Schreber advocated both his "systematic remedial exercises" and countryside exercise for urban youth. During his time, the term Volksgesundheit (public health) was coined. Back then, it comprised the idea of a "healthy relief of excessive energy", as Schreber rigidly opposed masturbation and even experimented with mechanical devices to prevent it in adolescents (see below).

Due to the limited success of these methods, he advocated for playgrounds out of town, as urban housing had too little space for children to move about.

==Allotment gardens==

Schreber was the founder of the eponymous "Schreber movement", although that term was used only after his death. In 1864, Leipzig school principal Ernst Innozenz Hauschild established the first Schrebergarten, the German term for what are known in English as allotments or community gardens, by leasing land for the physical exercise of children.

==Poisonous pedagogy==

One of his sons, Daniel Paul Schreber, wrote an autobiographical account of what is now assumed to have been paranoid psychosis (a term not coined back then), Memoirs of My Nervous Illness (original German title Denkwürdigkeiten eines Nervenkranken). The notes were later analysed by Sigmund Freud on the theoretical basis of psychoanalysis.

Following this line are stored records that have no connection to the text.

-- ==== Sys2Proof/Safety.lean ====
section
/-! DEFINITION. Runs of the part, and what a run keeps to. -/

namespace Sys2Proof.Machine

/-- `n` steps lead from one state to another. -/
def State.leadsTo (s : State) : Nat → State → Prop
  | 0, t => s = t
  | n + 1, t => ∃ u, step s = .next u ∧ u.leadsTo n t

/-- A state that some run from reset meets, with whatever inputs its agenda brought. -/
def State.reachable (t : State) : Prop := ∃ n, State.reset.leadsTo n t

/-- A run is safe while no step ends in a fault; a refusal only says that an agenda asked for a step that was not open. -/
def State.safe (s : State) : Prop := ∀ n t r, s.leadsTo n t → step t ≠ .fault r

/-- Between two steps no gang is issuing, and no workgroup that has ended still holds what it was given (R319, R342). -/
def State.settled (s : State) : Prop := s.cur = [] ∧ ∀ w ∈ s.wgs, s.wgOver w = false

/-- Both memories are in their canonical form. -/
def State.memOk (s : State) : Prop := s.mem.wf = true ∧ s.roof.wf = true

/-! ### What an instruction of lanes does to a slice (R173, R177, R249) -/

/-- All of a state but its slices, its thread groups and the counter of names: memories, caches, engines, control registers,
workgroups, launches, the host's and peers' side, and the clock. -/
def State.others (s : State) : State := { s with slices := [], groups := [], nextId := 0 }

/-- All of a slice but its frames, o registers, LRF with what is due there, latch, mask registers, rst states and format
register. -/
def Slice.others (x : Slice) : Slice :=
  { x with frames := [], sof := [], lrf := [], lrfDue := [], latch := [], masks := [], seeds := ⟨0, 0, 0, 0⟩, fmt := 0 }

/-- The word of a lane in frame register i, and in o register j. -/
def Slice.vWord (x : Slice) (i l : Nat) : LaneWord := (nth (.u 0) x.top.regs i).lane l
def Slice.oWord (x : Slice) (j l : Nat) : LaneWord := (nth (L4.ofFn fun _ => {}) x.sof j).get l

/-- A lane's word after a result: the result where the lane takes it, else the old word, or under zeroing 0. -/
def mergedWord (take z : Bool) (old new : LaneWord) : LaneWord := if take then new else if z then {} else old

/-- The first frame register a destination names, and the first o register. -/
def vFirst : Dst → Option Nat
  | .v k => some k.val
  | _ => none
def oFirst : Dst → Option Nat
  | .o k => some k.val
  | _ => none

/-- Register i of a file after a result of n registers, the first of them to register `first` of it, lane by lane. -/
def afterResult (first : Option Nat) (n : Nat) (take : BitVec 4) (z : Bool) (old : Nat → Nat → LaneWord)
    (new : Nat → Nat → LaneWord) (i l : Nat) : LaneWord :=
  match first with
  | some k => if k ≤ i ∧ i < k + n then mergedWord (take.getLsbD l) z (old i l) (new (i - k) l) else old i l
  | none => old i l

/-- What of the LRF is still due after n registers are pushed. -/
def dueAfter : Nat → List (Option (Nat × Nat)) → List (Option (Nat × Nat))
  | 0, due => due
  | n + 1, due => dueShift (dueAfter n due) none

/-- w is x with a result of n registers in d and pushed into the LRF (R173), the source `held` in the latch (R174), the mask
registers `masks`, rst states `seeds` and format register `fmt`; the rest is as it was. -/
structure Slice.Took (x w : Slice) (d : Dst) (n : Nat) (take : BitVec 4) (z : Bool) (new : Nat → Nat → LaneWord) (held : List Reg)
    (masks : List (BitVec 4)) (seeds : L4 Word) (fmt : Word) : Prop where
  vRegs : ∀ i l, l < 4 → i < x.top.regs.length → w.vWord i l = afterResult (vFirst d) n take z x.vWord new i l
  oRegs : ∀ j l, l < 4 → j < x.sof.length → w.oWord j l = afterResult (oFirst d) n take z x.oWord new j l
  lrf : ∀ k l, l < 4 → k < 4 → (nth (.u 0) w.lrf k).lane l =
    if k < n then (if take.getLsbD l then new k l else {}) else (nth (.u 0) x.lrf (k - n)).lane l
  due : w.lrfDue = dueAfter n x.lrfDue
  latch : w.latch = (x.stepLatch held).latch
  masks : w.masks = masks
  seeds : w.seeds = seeds
  fmt : w.fmt = fmt
  frames : w.frames.tail = x.frames.tail ∧ { w.top with regs := x.top.regs } = x.top ∧ w.top.regs.length = x.top.regs.length
  rest : w.others = x.others

/-- A gang retires an instruction of lanes: each of its slices took a result as `res` says and went on to the next PC, where
paths may merge (R309) and the gang may part (R311); every other slice is as it was, and so is everything else: the
memories, caches, engines, control registers, workgroups and launches. Thread groups may differ. -/
structure State.LaneStep (s t : State) (i : Instr) (res : Slice → Env → Slice → Prop) : Prop where
  gang : ∀ x ∈ s.curSlices, ∃ w g, t.slice? x.uid = some { (w.land (x.after i)).retired with gang := g } ∧ res x (s.env x) w
  others : ∀ u, u ∉ s.cur → t.slice? u = s.slice? u
  bytes : ∀ a, t.mem.get a = s.mem.get a
  rest : t.others = s.others

/-- Word k of a number that one, two or four registers hold, low word first (R237). -/
def nthWord (v k : Nat) : Word := BitVec.ofNat 32 (v / 2 ^ (32 * k))

/-- w is x with a number of a typed operation for each lane in d: one word, or two of a pair (R250). -/
def Slice.TookInt (x w : Slice) (p : Option Pfx) (t : IType) (d : Dst) (f : Nat → Nat) (held : List Reg) : Prop :=
  x.Took w d t.width.count (takeOf x p) (zeroing p) (fun k l => { val := nthWord (f l) k }) held x.masks x.seeds x.fmt

/-- w is x with a word for each lane in d. -/
def Slice.TookWord (x w : Slice) (p : Option Pfx) (d : Dst) (f : Nat → Word) (held : List Reg) : Prop :=
  x.Took w d 1 (takeOf x p) (zeroing p) (fun _ l => { val := f l }) held x.masks x.seeds x.fmt

/-- w is x with mask register k written in the lanes that take the result (R255). -/
def Slice.TookMask (x w : Slice) (p : Option Pfx) (k : BitVec 3) (bits : BitVec 4) (held : List Reg) : Prop :=
  x.Took w .zero 0 (takeOf x p) (zeroing p) (fun _ _ => {}) held
    (setNth x.masks k.toNat (mergeMask (x.mask k.toNat) bits (takeOf x p) (zeroing p))) x.seeds x.fmt

/-- A slice issues an instruction without a trap: no declined access of it waits, its registers lie in its frame (R184), it is
not firmware at an instruction that firmware may not issue (R403), and no lane of `reads` meets poison in `srcs` (R192). -/
structure State.Able (s : State) (i : Instr) (x : Slice) (srcs : List Reg) (reads : BitVec 4) : Prop where
  declined : s.declinedOf (.slice x.uid) = none
  inFrame : i.inFrame x.frameRegs = true
  allowed : ((s.env x).group.firmware && i.firmwareIllegal) = false
  clean : ∀ r ∈ srcs, r.poisoned reads = false

/-- Every slice of a gang that is there may issue an instruction of lanes. -/
def State.GangAble (s : State) (i : Instr) (p : Option Pfx) (srcs : Slice → Env → List Reg) : Prop :=
  s.cur ≠ [] ∧ ∀ x ∈ s.curSlices, s.Able i x (srcs x (s.env x)) (takeOf x p)

/-- The sources that a list of operands names, and the value of one of them in a lane. -/
def State.reads (s : State) (os : List Opnd) (x : Slice) (e : Env) : List Reg := os.map fun o => x.readOpnd e s.clock o
def State.opVal (s : State) (o : Opnd) (x : Slice) (e : Env) (l : Nat) : Word := (x.readOpnd e s.clock o).val l

/-- R249: a gang that may issue the instruction executes it, giving each lane of d a word; no exception is raised. -/
def State.Computes (s : State) (i : Instr) (p : Option Pfx) (d : Dst) (srcs : List Opnd) (h : Bool) (f : Slice → Env → Nat → Word) : Prop :=
  s.GangAble i p (s.reads srcs) → ∃ t, exec i s = .next t ∧ t.groups = s.groups ∧
    s.LaneStep t i fun x e w => x.TookWord w p d (f x e) (heldOf h ((s.reads srcs x e).take 1))

/-- R255, R278: the same for an instruction that writes mask register k. -/
def State.Marks (s : State) (i : Instr) (p : Option Pfx) (k : BitVec 3) (srcs : Slice → Env → List Reg) (held : Slice → Env → List Reg)
    (bits : Slice → Env → BitVec 4) : Prop :=
  s.GangAble i p srcs → ∃ t, exec i s = .next t ∧ t.groups = s.groups ∧
    s.LaneStep t i fun x e w => x.TookMask w p k (bits x e) (held x e)

/-- R249, R209: a word for each lane, and the exceptions of the lanes that take it ORed into FPFLAGS of their group. -/
def State.Floats (s : State) (i : Instr) (p : Option Pfx) (d : Dst) (srcs : List Opnd) (h : Bool)
    (f : Slice → Env → Nat → Word × Flags) : Prop :=
  s.GangAble i p (s.reads srcs) → ∃ t, exec i s = .next t ∧
    t.groups = (s.raiseAll (s.curSlices.map fun x =>
      (x.group, Flags.all ((maskLanes (takeOf x p)).map fun l => (f x (s.env x) l).2)))).groups ∧
    s.LaneStep t i fun x e w => x.TookWord w p d (fun l => (f x e l).1) (heldOf h ((s.reads srcs x e).take 1))

/-- A base word with such fields is an illegal encoding under every prefix word. -/
def illegalPrefixed (bad : Fields → Bool) : Prop :=
  ∀ (p w : Word) (rest : List Byte), p.getLsbD 0 = true → isPrefix p = true → w.getLsbD 0 = true → isPrefix w = false →
    bad (Fields.ofWord w) = true → ∃ why, decode (wordBytes p ++ wordBytes w ++ rest) = .illegal why

/-- A base word with such fields is an illegal encoding, with a prefix and without. -/
def illegalWords (bad : Fields → Bool) : Prop :=
  (∀ (w : Word) (rest : List Byte), w.getLsbD 0 = true → isPrefix w = false → bad (Fields.ofWord w) = true →
    ∃ why, decode (wordBytes w ++ rest) = .illegal why) ∧ illegalPrefixed bad

/-- The base word of an instruction has these fields MAJ and FN, and others as `more` says. -/
def fieldsAre (i : Instr) (maj : BitVec 6) (fn : BitVec 3) (more : Fields → Prop) : Prop :=
  ∃ f, i.base = .word f ∧ f.maj = maj ∧ f.fn = fn ∧ more f

/-! ### Gangs that act otherwise -/

/-- A slice x issues an instruction as a gang of its own: it meets no trap at issue, `reads` being the lanes that read the
registers of `srcs`, and it need not go home first. -/
structure State.Alone (s : State) (i : Instr) (x : Slice) (srcs : List Reg) (reads : BitVec 4) : Prop where
  cur : s.cur = [x.uid]
  here : s.slice? x.uid = some x
  home : x.guest = none ∨ i.sendsHome = false
  able : s.Able i x srcs reads

/-- A gang issues an instruction for which its leader lane alone reads operands (R280): l is the leader, and no slice meets
a trap at issue or has to go home first. -/
structure State.Led (s : State) (i : Instr) (srcs : Slice → Env → List Reg) (l : Lead) : Prop where
  cur : s.cur ≠ []
  lead : s.lead = some l
  home : l.slice.guest = none ∨ i.sendsHome = false
  able : ∀ x ∈ s.curSlices, s.Able i x (srcs x (s.env x)) (if x.uid = l.slice.uid then 1#4 <<< l.lane else 0)

/-- Every slice of the gang comes to be as `res` says, its gang apart, and everything else is as it was. -/
structure State.GangStep (s t : State) (res : Slice → Slice → Prop) : Prop where
  gang : ∀ x ∈ s.curSlices, ∃ y g, t.slice? x.uid = some { y with gang := g } ∧ res x y
  others : ∀ u, u ∉ s.cur → t.slice? u = s.slice? u
  groups : t.groups = s.groups
  bytes : ∀ a, t.mem.get a = s.mem.get a
  rest : t.others = s.others

/-! ### Accesses of memory (R280, R281) -/

/-- A state without its slices, names, memory, caches, banks and error events: what no access of memory reaches. -/
def State.apart (s : State) : State :=
  { s.others with
    caches := {}, engines := { s.engines with banks := [] }, mem := [], poison := [], latent := [], latentWords := [], signed := [],
    outside := { s.outside with events := [], dropped := [] } }

/-- A slice that stands no more at an instruction whose access had parked: it issues it again (R27, R281). -/
def Slice.stood (x : Slice) : Slice := { x with parked := x.lasting }

/-- A slice retires an instruction of memory: it takes a result of n registers and goes on; nothing changes beside it but the
memory and the caches. -/
structure State.MemStep (s t : State) (i : Instr) (p : Option Pfx) (x : Slice) (d : Dst) (n : Nat) (new : Nat → Nat → LaneWord)
    (held : List Reg) : Prop where
  slice : ∃ w, x.Took w d n (takeOf x p) (zeroing p) new held x.masks x.seeds x.fmt ∧
    t.slice? x.uid = some ((w.land (x.after i)).retired)
  others : ∀ u, u ≠ x.uid → t.slice? u = s.slice? u
  groups : t.groups = s.groups
  rest : t.apart = s.apart

/-- An access of a slice can be performed: no parked access stands before it (R27), every address translates to a home in this
part, no matrix operation issued before has still to finish with the bytes (R301), and no migration is due (R284). -/
structure State.Reaches (s : State) (x : Slice) (need : Need) (cp : Nat) (as : List LaneAddr) (tr : DWord → Mapping) : Prop where
  room : x.mustWait as = false
  free : s.isParked (.slice x.uid) = false
  maps : ∀ a ∈ as, s.look ((s.env x).party x.uid) need a.va = .ok (tr a.va)
  near : ∀ a ∈ as, (tr a.va).part? = none
  idle : ∀ a ∈ as, s.matBusy x.uid s.nextId (tr a.va).pa a.bytes = false
  stays : migAsk (s.env x) cp = .no ∨ migTarget (s.env x) (as.map fun a => (a.va, tr a.va)) = none
  replied : ∀ r ∈ s.outside.remotes, r.slice ≠ x.uid

/-- The valid sectors of a copy of a line are those of another, poison with them. -/
def LineData.Agrees (l m : LineData) (valid : Bool × Bool) : Prop := l.data.length = 64 ∧ l.over m valid = l

/-- The caches are at rest for a quad: memory has its form, every line that its cache, the L1s under it, the die caches or the
memory-side caches hold is clean and agrees with the bank, no write or update is on its way, no near-memory command is writing, and no
sector meets an error. -/
structure State.Coherent (s : State) (quad : Nat) : Prop where
  canon : s.memOk
  lines : ∀ l ∈ s.caches.quadLines, l.quad = quad → l.dirty = false ∧ l.Agrees (s.dramLine l.addr) l.valid
  l1 : ∀ l ∈ s.caches.l1, quadOfCore l.core = quad → l.Agrees (s.dramLine l.addr) l.valid ∧
    ∃ q ∈ s.caches.quadLines, q.at quad l.addr = true ∧ lessPair l.valid q.valid = (false, false)
  die : ∀ l ∈ s.caches.dieLines, l.dirty = false ∧ l.Agrees (s.dramLine l.addr) l.valid
  msc : ∀ l ∈ s.caches.mscLines, l.dirty = (false, false) ∧ l.Agrees (s.dramLine l.addr) l.valid
  queues : s.caches.mscQueue = [] ∧ s.caches.bankQueue = []
  writes : ∀ w ∈ s.caches.writeThroughs, quadOfCore w.core ≠ quad
  updates : ∀ d ∈ s.caches.deferred, d.quad ≠ quad
  ranges : ∀ c ∈ s.engines.cmds, c.writeRange = []
  sound : s.latent = [] ∧ s.latentWords = []

/-- A byte as the home of its address holds it. -/
def State.byteAt (s : State) (pa : Nat) : Byte := nth 0 (s.peek pa 1) 0

/-- An image is read for a region and passes its checks (R71): its header, the nodes with their tables, its routes, and the
state after, with the image in the configuration cache (R77). -/
def State.Loads (s : State) (r : Region) (h : Header) (nodes : List Node) (routes : List Route) (t : State) : Prop :=
  ∃ hdr s1 s2 s3 plain, s.engRead (r.party loaderNode) { kind := .arrayRead } r.image 64 = (s1, .ok (hdr, false)) ∧
    h = Header.ofBytes r.width hdr ∧ h.ok = true ∧ s1.loadTables r hdr h = (s2, .ok (.ok (plain, routes))) ∧
    s2.readTables r plain = (s3, .ok nodes) ∧
    t = s3.cacheImage { stack := r.stack, ctx := r.ctx, image := r.image, header := hdr, nodes := plain, routes := routes }

/-- Whether n bytes at a physical address take in the byte at another, under either of its names (R14). -/
def holds (pa n a : Nat) : Prop := memKey pa ≤ memKey a ∧ memKey a < memKey pa + n

end Sys2Proof.Machine
end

Two other children of Schreber also suffered from mental disease. One of them, his oldest son Daniel Gustav Schreber, died by suicide.

According to Alice Miller, Schreber was a foremost figure of what she called poisonous pedagogy, in a translation of Katharina Rutschky's term Schwarze Pädagogik (literally: black pedagogy). Miller analysed the social impact of this rigid attitude towards child rearing and pedagogy.

Miller wrote in this context: "The father of the paranoid patient Schreber whom Freud described, had written several educational books, which were so successful in Germany that some of them were reprinted forty times and translated into several languages."

The influence of this pedagogy on Daniel Paul Schreber has also been analyzed by Morton Schatzman (Soul Murder: Persecution in the Family (ISBN 0-394-48148-8), 1974) and other authors.